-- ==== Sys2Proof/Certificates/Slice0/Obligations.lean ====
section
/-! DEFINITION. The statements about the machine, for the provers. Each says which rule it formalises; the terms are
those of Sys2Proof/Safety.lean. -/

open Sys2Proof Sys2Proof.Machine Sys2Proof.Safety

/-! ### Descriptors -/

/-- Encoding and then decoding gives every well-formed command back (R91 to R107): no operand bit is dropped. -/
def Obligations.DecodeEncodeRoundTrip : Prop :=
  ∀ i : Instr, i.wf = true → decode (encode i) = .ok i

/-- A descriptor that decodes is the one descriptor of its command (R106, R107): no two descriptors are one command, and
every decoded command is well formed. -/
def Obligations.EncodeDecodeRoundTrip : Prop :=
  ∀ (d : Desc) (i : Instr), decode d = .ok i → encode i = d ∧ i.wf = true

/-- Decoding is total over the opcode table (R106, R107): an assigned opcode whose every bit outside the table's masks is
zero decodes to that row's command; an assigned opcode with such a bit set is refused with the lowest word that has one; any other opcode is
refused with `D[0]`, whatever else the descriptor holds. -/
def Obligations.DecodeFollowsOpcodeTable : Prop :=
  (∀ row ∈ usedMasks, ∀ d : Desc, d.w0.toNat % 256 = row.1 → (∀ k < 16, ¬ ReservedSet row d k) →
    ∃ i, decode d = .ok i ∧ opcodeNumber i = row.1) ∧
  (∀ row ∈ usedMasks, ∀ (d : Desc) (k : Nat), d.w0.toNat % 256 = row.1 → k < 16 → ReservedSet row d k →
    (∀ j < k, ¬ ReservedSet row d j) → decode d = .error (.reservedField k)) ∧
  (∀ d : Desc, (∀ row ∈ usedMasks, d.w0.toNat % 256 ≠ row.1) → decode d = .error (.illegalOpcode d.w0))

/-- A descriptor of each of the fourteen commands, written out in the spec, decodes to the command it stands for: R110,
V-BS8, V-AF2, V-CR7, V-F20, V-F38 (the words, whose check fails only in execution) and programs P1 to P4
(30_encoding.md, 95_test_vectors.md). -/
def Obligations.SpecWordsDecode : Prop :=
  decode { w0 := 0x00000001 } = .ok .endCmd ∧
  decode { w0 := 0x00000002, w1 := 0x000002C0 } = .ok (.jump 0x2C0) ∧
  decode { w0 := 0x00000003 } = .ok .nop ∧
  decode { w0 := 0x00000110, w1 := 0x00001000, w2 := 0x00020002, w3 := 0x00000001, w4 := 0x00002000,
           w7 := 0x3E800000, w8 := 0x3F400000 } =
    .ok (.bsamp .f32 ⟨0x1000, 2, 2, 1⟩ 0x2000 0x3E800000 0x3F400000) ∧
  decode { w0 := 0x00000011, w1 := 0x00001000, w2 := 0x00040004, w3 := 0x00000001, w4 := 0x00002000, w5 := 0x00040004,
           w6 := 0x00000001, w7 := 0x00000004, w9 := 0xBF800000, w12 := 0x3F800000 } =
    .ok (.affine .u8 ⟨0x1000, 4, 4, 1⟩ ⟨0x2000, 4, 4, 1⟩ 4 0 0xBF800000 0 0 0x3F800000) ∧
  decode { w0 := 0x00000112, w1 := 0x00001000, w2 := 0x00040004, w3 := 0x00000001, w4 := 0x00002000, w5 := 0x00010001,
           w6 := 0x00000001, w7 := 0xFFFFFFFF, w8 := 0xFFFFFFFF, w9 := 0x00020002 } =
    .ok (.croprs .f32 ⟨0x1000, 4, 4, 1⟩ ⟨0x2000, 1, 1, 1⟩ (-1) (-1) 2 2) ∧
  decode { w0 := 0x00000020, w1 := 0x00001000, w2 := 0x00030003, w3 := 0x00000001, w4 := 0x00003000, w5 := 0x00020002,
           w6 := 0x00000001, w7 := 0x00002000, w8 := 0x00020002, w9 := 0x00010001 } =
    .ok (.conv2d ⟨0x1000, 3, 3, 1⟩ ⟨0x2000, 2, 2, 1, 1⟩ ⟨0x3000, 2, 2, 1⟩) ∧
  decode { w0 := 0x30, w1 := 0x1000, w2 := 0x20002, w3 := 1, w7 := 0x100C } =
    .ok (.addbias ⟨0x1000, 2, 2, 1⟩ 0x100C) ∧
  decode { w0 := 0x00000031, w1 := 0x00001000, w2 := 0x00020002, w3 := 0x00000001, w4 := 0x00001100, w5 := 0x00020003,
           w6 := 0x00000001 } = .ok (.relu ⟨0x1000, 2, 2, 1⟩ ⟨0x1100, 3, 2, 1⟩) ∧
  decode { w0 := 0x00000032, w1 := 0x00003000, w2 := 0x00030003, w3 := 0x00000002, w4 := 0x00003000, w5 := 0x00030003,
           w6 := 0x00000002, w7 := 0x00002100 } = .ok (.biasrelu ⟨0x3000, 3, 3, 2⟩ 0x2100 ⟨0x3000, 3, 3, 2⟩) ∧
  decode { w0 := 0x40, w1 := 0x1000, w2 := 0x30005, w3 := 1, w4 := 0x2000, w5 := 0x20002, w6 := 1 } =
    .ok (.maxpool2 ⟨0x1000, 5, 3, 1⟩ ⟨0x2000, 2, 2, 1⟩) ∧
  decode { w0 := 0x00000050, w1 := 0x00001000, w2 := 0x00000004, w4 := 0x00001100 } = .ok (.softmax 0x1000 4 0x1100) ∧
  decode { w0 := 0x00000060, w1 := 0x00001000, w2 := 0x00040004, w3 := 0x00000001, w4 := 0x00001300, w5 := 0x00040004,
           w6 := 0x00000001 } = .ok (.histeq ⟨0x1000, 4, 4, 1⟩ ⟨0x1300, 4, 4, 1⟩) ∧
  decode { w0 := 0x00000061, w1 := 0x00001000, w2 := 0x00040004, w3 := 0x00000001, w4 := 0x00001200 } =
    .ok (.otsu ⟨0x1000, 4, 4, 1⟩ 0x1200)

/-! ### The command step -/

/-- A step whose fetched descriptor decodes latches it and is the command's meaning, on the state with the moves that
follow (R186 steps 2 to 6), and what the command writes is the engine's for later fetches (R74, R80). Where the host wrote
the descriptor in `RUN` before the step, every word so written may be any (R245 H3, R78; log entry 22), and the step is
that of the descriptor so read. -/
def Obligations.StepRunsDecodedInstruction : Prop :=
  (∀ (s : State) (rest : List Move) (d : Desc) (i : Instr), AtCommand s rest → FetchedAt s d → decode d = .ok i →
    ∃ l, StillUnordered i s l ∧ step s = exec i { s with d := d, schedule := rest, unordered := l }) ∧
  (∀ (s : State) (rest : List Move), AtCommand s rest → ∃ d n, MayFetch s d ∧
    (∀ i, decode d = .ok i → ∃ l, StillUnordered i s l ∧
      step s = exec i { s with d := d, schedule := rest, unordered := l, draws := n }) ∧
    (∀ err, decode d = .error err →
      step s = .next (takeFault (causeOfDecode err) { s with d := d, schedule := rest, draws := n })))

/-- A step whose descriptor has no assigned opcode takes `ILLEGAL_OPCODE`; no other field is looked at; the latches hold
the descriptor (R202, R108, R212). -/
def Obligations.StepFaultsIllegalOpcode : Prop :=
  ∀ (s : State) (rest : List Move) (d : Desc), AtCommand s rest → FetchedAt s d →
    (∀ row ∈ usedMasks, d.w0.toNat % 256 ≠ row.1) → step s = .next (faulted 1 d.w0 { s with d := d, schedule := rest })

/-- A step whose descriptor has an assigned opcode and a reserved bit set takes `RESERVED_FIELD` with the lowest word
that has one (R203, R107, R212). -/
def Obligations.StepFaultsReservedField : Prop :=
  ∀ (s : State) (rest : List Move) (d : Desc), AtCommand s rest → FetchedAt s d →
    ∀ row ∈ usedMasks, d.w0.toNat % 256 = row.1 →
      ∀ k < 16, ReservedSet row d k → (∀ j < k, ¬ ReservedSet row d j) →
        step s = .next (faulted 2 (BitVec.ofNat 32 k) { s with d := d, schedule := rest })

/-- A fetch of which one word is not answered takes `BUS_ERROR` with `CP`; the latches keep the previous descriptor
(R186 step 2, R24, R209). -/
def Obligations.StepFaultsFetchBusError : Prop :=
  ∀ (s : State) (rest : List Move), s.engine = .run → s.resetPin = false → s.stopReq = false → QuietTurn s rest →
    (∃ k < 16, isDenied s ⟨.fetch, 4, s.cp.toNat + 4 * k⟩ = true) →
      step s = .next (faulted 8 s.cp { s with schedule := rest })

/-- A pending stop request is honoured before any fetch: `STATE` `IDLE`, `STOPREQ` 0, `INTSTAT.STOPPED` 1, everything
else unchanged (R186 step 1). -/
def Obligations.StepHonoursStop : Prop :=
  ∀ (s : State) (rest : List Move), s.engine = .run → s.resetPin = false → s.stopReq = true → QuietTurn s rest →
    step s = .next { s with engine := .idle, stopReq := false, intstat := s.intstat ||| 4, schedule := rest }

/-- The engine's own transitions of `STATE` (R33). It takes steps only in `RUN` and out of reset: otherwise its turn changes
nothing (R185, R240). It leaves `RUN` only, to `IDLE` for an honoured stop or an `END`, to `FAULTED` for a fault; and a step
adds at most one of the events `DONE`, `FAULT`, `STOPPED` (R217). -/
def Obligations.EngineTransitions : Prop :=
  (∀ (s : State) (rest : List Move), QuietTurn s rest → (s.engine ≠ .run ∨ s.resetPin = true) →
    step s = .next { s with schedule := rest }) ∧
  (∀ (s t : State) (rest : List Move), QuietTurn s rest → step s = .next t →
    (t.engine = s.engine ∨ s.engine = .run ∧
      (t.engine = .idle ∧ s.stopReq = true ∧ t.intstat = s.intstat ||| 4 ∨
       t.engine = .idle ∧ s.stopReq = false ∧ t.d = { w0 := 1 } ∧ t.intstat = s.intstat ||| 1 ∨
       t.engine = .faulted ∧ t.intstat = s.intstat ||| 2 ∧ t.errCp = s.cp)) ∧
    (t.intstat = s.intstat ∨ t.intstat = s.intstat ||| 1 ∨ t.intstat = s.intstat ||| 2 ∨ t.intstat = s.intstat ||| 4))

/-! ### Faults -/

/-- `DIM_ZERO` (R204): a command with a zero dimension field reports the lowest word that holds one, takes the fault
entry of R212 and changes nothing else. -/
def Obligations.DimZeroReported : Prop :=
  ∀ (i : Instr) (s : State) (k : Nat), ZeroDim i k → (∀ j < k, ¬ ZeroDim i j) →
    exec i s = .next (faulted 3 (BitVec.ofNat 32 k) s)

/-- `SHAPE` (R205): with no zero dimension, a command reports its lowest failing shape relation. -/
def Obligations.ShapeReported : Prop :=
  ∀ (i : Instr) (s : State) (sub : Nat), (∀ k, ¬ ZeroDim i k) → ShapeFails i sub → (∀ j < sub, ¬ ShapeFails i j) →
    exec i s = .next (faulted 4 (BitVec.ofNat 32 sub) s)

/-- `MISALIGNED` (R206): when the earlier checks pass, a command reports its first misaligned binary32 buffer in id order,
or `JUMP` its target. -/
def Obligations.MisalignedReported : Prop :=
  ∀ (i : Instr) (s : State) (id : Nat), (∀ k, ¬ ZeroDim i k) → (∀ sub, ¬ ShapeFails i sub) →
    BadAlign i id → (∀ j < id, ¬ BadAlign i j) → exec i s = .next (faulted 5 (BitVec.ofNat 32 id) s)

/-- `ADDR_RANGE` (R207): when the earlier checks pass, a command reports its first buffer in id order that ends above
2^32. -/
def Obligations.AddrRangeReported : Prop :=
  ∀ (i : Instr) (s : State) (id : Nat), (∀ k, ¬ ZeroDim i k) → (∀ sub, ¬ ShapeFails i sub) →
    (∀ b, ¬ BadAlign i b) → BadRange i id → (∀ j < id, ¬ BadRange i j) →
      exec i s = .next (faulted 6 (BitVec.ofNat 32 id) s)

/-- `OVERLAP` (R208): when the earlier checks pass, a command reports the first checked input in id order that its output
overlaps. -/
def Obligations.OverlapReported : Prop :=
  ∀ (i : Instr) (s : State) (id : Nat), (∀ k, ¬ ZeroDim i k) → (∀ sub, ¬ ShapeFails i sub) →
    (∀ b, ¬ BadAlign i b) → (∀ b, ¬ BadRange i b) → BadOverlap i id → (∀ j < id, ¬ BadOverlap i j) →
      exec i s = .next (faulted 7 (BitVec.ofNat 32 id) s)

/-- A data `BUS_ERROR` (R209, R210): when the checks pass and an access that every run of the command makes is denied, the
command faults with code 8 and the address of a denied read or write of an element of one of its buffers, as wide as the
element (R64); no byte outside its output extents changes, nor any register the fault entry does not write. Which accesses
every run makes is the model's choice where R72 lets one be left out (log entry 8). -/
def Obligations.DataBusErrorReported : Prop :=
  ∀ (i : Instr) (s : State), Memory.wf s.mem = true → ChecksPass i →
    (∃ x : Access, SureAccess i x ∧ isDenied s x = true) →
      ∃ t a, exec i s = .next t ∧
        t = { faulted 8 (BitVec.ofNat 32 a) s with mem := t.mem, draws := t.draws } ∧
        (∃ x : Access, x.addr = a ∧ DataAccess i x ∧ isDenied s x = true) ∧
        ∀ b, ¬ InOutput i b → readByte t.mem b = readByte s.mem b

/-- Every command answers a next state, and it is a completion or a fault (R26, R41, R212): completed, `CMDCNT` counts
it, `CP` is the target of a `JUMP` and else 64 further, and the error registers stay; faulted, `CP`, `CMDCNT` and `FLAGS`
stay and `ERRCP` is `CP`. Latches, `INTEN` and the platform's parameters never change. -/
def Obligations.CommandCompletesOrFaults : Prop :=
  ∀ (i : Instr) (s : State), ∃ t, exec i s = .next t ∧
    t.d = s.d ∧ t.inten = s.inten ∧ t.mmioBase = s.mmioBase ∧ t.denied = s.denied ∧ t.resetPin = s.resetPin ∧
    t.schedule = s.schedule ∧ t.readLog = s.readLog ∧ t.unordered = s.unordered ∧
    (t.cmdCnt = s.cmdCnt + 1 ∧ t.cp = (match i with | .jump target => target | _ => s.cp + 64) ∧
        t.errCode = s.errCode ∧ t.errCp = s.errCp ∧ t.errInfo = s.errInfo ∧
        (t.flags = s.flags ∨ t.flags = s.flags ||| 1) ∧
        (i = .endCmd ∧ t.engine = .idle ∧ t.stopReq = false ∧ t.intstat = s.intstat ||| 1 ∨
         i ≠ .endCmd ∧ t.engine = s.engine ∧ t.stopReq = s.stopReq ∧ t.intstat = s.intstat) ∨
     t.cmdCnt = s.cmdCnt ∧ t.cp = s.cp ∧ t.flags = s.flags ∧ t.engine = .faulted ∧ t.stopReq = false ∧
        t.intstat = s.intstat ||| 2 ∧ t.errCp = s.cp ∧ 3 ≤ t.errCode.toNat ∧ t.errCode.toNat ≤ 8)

■ **INSTRUCTIONS TO FOLLOW**: In the data above, start at the line that has "t.engine = .idle ∧ s.stopReq = false", stop after the line that has "### Faults -/", and print every line in between exactly as it stands.

■ **ANSWER TO THIS TASK**:
       t.engine = .idle ∧ s.stopReq = false ∧ t.d = { w0 := 1 } ∧ t.intstat = s.intstat ||| 1 ∨
       t.engine = .faulted ∧ t.intstat = s.intstat ||| 2 ∧ t.errCp = s.cp)) ∧
    (t.intstat = s.intstat ∨ t.intstat = s.intstat ||| 1 ∨ t.intstat = s.intstat ||| 2 ∨ t.intstat = s.intstat ||| 4))

/-! ### Faults -/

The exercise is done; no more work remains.